Chocolate City Revisted

I last wrote about Washington DC on this blog about two years ago.  I’m back again and finding the contrasts and contradictions are sharper than in 2012.  Most cities have experienced gentrification, but DC is doing it on speed.  In other places, a particular area may be subject to the passing whims of property-market fueled fashion, but here it’s happening on a city-wide scale.  The peculiarities of Washington’s socio-economic geography make this possible.  This can feel like a walled city without walls.  The statutory limitations on growth inevitably mean that population increases and shifts lead to distortion and displacement, the key feature of which is that Chocolate City is becoming White Washington.  With the exception of the south-east segment across the Anacostia river (and I gather even this is changing) it appears that every part of DC is undergoing redesign and redevelopment in the image of a young, hip, affluent urban elite.  The latter, of course, is a defining feature of gentrification, but it assumes a particular resonance in a city whose history is replete with paradox.  In some respects, DC is a company town, but the artifice of government power and grandeur conceals a visually charming, but socially divided place.  The Shaw neighbourhood, for example, was the residential and cultural heart of DC’s African-American community from the end of the Civil War, through segregation, the 1968 riots and the urban decay that followed.  When I first visited Shaw about ten years ago it was still predominantly poor and black, but with the tell-tale harbingers of gentrification beginning to show.  Now it’s a hive of trendy clubs, restaurants, bars and luxury apartments.  Its new population is not uniformly white, but it is uniformly well-off.  Not far away and only five minutes from The White House, Franklin Square is one of the many public spaces designed to make Washington a ‘beautiful city’ capable of rivaling its European forerunners.  When I walked through it yesterday morning there were at least 100 homeless people in it, some of them queuing up at a soup kitchen, almost all of them black.  When I passed-by in the evening there was a small group of religious fanatics with signs reading ‘God Hates Fags’.  They were black too.  I’m not sure what (if any) connection there is between these observations, beyond a profound sense of social dislocation within which skin colour (and sexuality?) act as a proxy for class.
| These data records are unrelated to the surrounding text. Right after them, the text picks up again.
/-! ### Item records and the rundown order (chapter 1) -/

/-- R12, R15 to R19. The checks of a direct write in their order: the first that fails gives the result, the body is empty and
nothing else changes. That the key, the kind and the presenter of an ITEM.UPDATE are looked at only where its field set names them is
the model's reading (DEDUCED: notes/assumptions/8.md). -/
def Obligations.WritesAreCheckedInOrder : Prop :=
  ∀ (s : State) (e : Edit), s.portFree →
    (editFormBad e → exec (editRequest e) s = .next (s.answeredWith (writeLengthOf e) .range .empty)) ∧
    (¬editFormBad e → ∀ (i : Slot) (rev : Nat), editNames e = some (i.val, rev) →
      ((s.slot i).isLive = false → exec (editRequest e) s = .next (s.answeredWith (writeLengthOf e) .notFound .empty)) ∧
      ((s.slot i).isLive = true →
        ((s.slot i).revision ≠ BitVec.ofNat 16 rev → exec (editRequest e) s = .next (s.answeredWith (writeLengthOf e) .stale .empty)) ∧
        ((s.slot i).revision = BitVec.ofNat 16 rev →
          (s.airs i →
            (∀ id r f b, e = .update id r f b →
              (f.testBit 2 = true ∧ b.flags.testBit 0 = true) ∨ f.testBit 0 = true ∨ f.testBit 1 = true) →
            exec (editRequest e) s = .next (s.answeredWith (writeLengthOf e) .onAir .empty)) ∧
          (¬s.airs i →
            (∀ id r, e = .restore id r → (s.slot i).state = .planned ∨ (s.slot i).state = .ready →
              exec (editRequest e) s = .next (s.answeredWith (writeLengthOf e) .state .empty)) ∧
            (∀ id r a, e = .move id r a → s.anchorBad (s.slot i).track (some i) a →
              exec (editRequest e) s = .next (s.answeredWith (writeLengthOf e) .range .empty)) ∧
            (∀ id r f b, e = .update id r f b → f.testBit 0 = true → s.keyTaken b.key (some i) →
              exec (editRequest e) s = .next (s.answeredWith (writeLengthOf e) .duplicate .empty)) ∧
            (∀ id r l, e = .cues id r l → s.freeEntries + (s.slot i).cues.length < l.length →
              exec (editRequest e) s = .next (s.answeredWith (writeLengthOf e) .noSpace .empty)))))) ∧
    (¬editFormBad e → ∀ t a b l, e = .create (trackCode t) a b l →
      (s.anchorBad t none a → exec (editRequest e) s = .next (s.answeredWith (writeLengthOf e) .range .empty)) ∧
      (¬s.anchorBad t none a →
        (s.keyTaken b.key none → exec (editRequest e) s = .next (s.answeredWith (writeLengthOf e) .duplicate .empty)) ∧
        (¬s.keyTaken b.key none → (∀ j, (s.slot j).condition ≠ .free) ∨ s.freeEntries < l.length →
          exec (editRequest e) s = .next (s.answeredWith (writeLengthOf e) .noSpace .empty))))

/-- R13, with R1, R5, R6, R9 and R11. An accepted ITEM.CREATE makes the lowest-numbered free slot live with the fields and cues
given, its revision advanced and its airing kept, puts it in the order at its anchor and draws its cue entries; the READY choice
follows (its cues: ReadyChoiceTakesTheFirstCandidate), and nothing else changes but by that choice. Its hard-in is watched from the next
frame event on (R52; DEDUCED: notes/assumptions/16.md). -/
def Obligations.ItemCreateMakesTheLowestFreeSlotLive : Prop :=
  ∀ (s : State) (t : Track) (anchor : Option Slot) (b : RawBlock) (l : List RawCue) (i : Slot), s.portFree →
    ¬editFormBad (.create (trackCode t) (anchorCode anchor) b l) → ¬s.anchorBad t none (anchorCode anchor) →
    ¬s.keyTaken b.key none → (s.slot i).condition = .free → (∀ j, j < i → (s.slot j).condition ≠ .free) →
    l.length ≤ s.freeEntries →
    ∃ u, exec (.itemCreate (trackCode t) (anchorCode anchor) b l) s = .next u ∧
      (u.slot i).condition = .live ∧ (u.slot i).track = t ∧ (u.slot i).revision = nextRevision (s.slot i).revision ∧
      (u.slot i).fields.GivenBy {} b (fun _ => true) ∧ List.Forall₂ (fun q c => q.spec.GivenBy c) (u.slot i).cues l ∧
      (u.slot i).start = none ∧ (u.slot i).actual = none ∧ (u.slot i).prompterEnd = none ∧
      u.order t = insertAfter anchor i (s.order t) ∧ u.entriesInUse + (s.slot i).cues.length = s.entriesInUse + l.length ∧
      s.Answers u (26 + 7 * l.length) (okOr (decide (4095 < b.words ∨ 1048575 < b.planned))) (.item i (u.slot i).revision) ∧
      s.EditOf u t i ∧ (i ∉ s.candidates t → u.watchedHardIn t i = none) ∧ (u.track t).ready = (u.candidates t).head? ∧
      (∃ v, ({ s with sdoStatus := u.sdoStatus, sdo := u.sdo } : State).EditMade v i false
          (.create t anchor (u.slot i).fields ((u.slot i).cues.map Cue.spec)) ∧
        u = { v.readyChoice t with buffer := u.buffer }) ∧
      ((u.track t).ready ≠ some i → (u.slot i).state = .planned ∧ (u.slot i).airing = (s.slot i).airing) ∧
      ((u.track t).ready = some i → (s.track t).ready ≠ some i →
        (u.slot i).state = .ready ∧ (u.slot i).airing = nextAiring (s.slot i).airing) ∧
      ((u.track t).ready = (s.track t).ready →
        s.QuietBut u i ∧ u.prompterTx = s.prompterTx ∧ (u.slot i).cueFault = false ∧ ∀ q ∈ (u.slot i).cues, q = q.spec.fresh)

/-- R14, R15, with R5 and R145. An accepted ITEM.UPDATE gives the fields it names their values and advances the revision once; a
change of floated hands the choice, and without one nothing else changes but the script load of a READY item. A change to hard-in acts on
the hard-in watch from the next frame event: in frame work still due an item READY or eligible is watched by the hard-in it had, and one
made eligible by the update is not watched (R52; DEDUCED: notes/assumptions/16.md). That a bad key, kind or
presenter in a field the field set does not name is disregarded is the model's reading (DEDUCED: notes/assumptions/8.md). -/
def Obligations.ItemUpdateChangesTheNamedFields : Prop :=
  ∀ (s : State) (i : Slot) (fields : Nat) (b : RawBlock), s.portFree →
    ¬editFormBad (.update i.val (s.slot i).revision.toNat fields b) → (s.slot i).isLive = true →
    (s.airs i → fields.testBit 0 = false ∧ fields.testBit 1 = false ∧ ¬(fields.testBit 2 = true ∧ b.flags.testBit 0 = true)) →
    (fields.testBit 0 = true → ¬s.keyTaken b.key (some i)) →
    ∃ u, exec (.itemUpdate i.val (s.slot i).revision.toNat fields b) s = .next u ∧
      (u.slot i).fields.GivenBy (s.slot i).fields b (fun n => fields.testBit n) ∧
      Item.Alike { s.slot i with revision := nextRevision (s.slot i).revision, fields := (u.slot i).fields } (u.slot i) ∧
      u.orders = s.orders ∧
      s.Answers u 28
        (okOr (decide ((fields.testBit 4 = true ∧ 4095 < b.words) ∨ (fields.testBit 5 = true ∧ 1048575 < b.planned))))
        (.item i (u.slot i).revision) ∧
      s.EditOf u (s.slot i).track i ∧ u.looks = s.keepWatch.looks ∧
      (i ∈ s.candidates (s.slot i).track → u.watchedHardIn (s.slot i).track i = s.watchedHardIn (s.slot i).track i) ∧
      (i ∉ s.candidates (s.slot i).track → u.watchedHardIn (s.slot i).track i = none) ∧
      (fields.testBit 2 = true → b.flags.testBit 0 ≠ (s.slot i).fields.floated →
        (u.track (s.slot i).track).ready = (u.candidates (s.slot i).track).head? ∧
        ∃ v, v = ({ s with sdoStatus := u.sdoStatus, sdo := u.sdo, prompterTx := v.prompterTx } : State).keepWatch.setSlot i
            { s.slot i with revision := nextRevision (s.slot i).revision, fields := (u.slot i).fields } ∧
          v.prompterTx =
            (if fields.testBit 9 = true ∧ b.flags.testBit 5 = true ∧ (s.track (s.slot i).track).ready = some i ∧
                (s.slot i).fields.script ≠ some (BitVec.ofNat 32 b.script)
            then s.prompterTx.push (.loadScript (BitVec.ofNat 32 b.script) (s.slot i).track) else s.prompterTx) ∧
          u = { v.readyChoice (s.slot i).track with buffer := u.buffer }) ∧
      ((fields.testBit 2 = true → b.flags.testBit 0 = (s.slot i).fields.floated) →
        u.slot i = { s.slot i with revision := nextRevision (s.slot i).revision, fields := (u.slot i).fields } ∧
        s.QuietBut u i ∧ u.tracks = s.tracks ∧
        u.prompterTx =
          if fields.testBit 9 = true ∧ b.flags.testBit 5 = true ∧ (s.track (s.slot i).track).ready = some i ∧
              (s.slot i).fields.script ≠ some (BitVec.ofNat 32 b.script)
          then s.prompterTx.push (.loadScript (BitVec.ofNat 32 b.script) (s.slot i).track) else s.prompterTx)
Today is the opening session of the annual National Alliance of HUD Tenants (NAHT) conference – the main reason why I’m here.  NAHT is a national campaign organisation representing low-income tenants living in government subsidised rental housing, most of it in the private sector.  There are delegates here from the states of New York, California, Massachusetts, Pennsylvania, Texas, Illinois, Washington, Georgia, Maryland and Oklahoma, as well as locals from DC (which isn’t a state).  NAHT is hard-boiled and gritty, necessary characteristics for dealing with government and private agencies who generally fail to respect its members.  I always find it an inspiring event and will say more soon.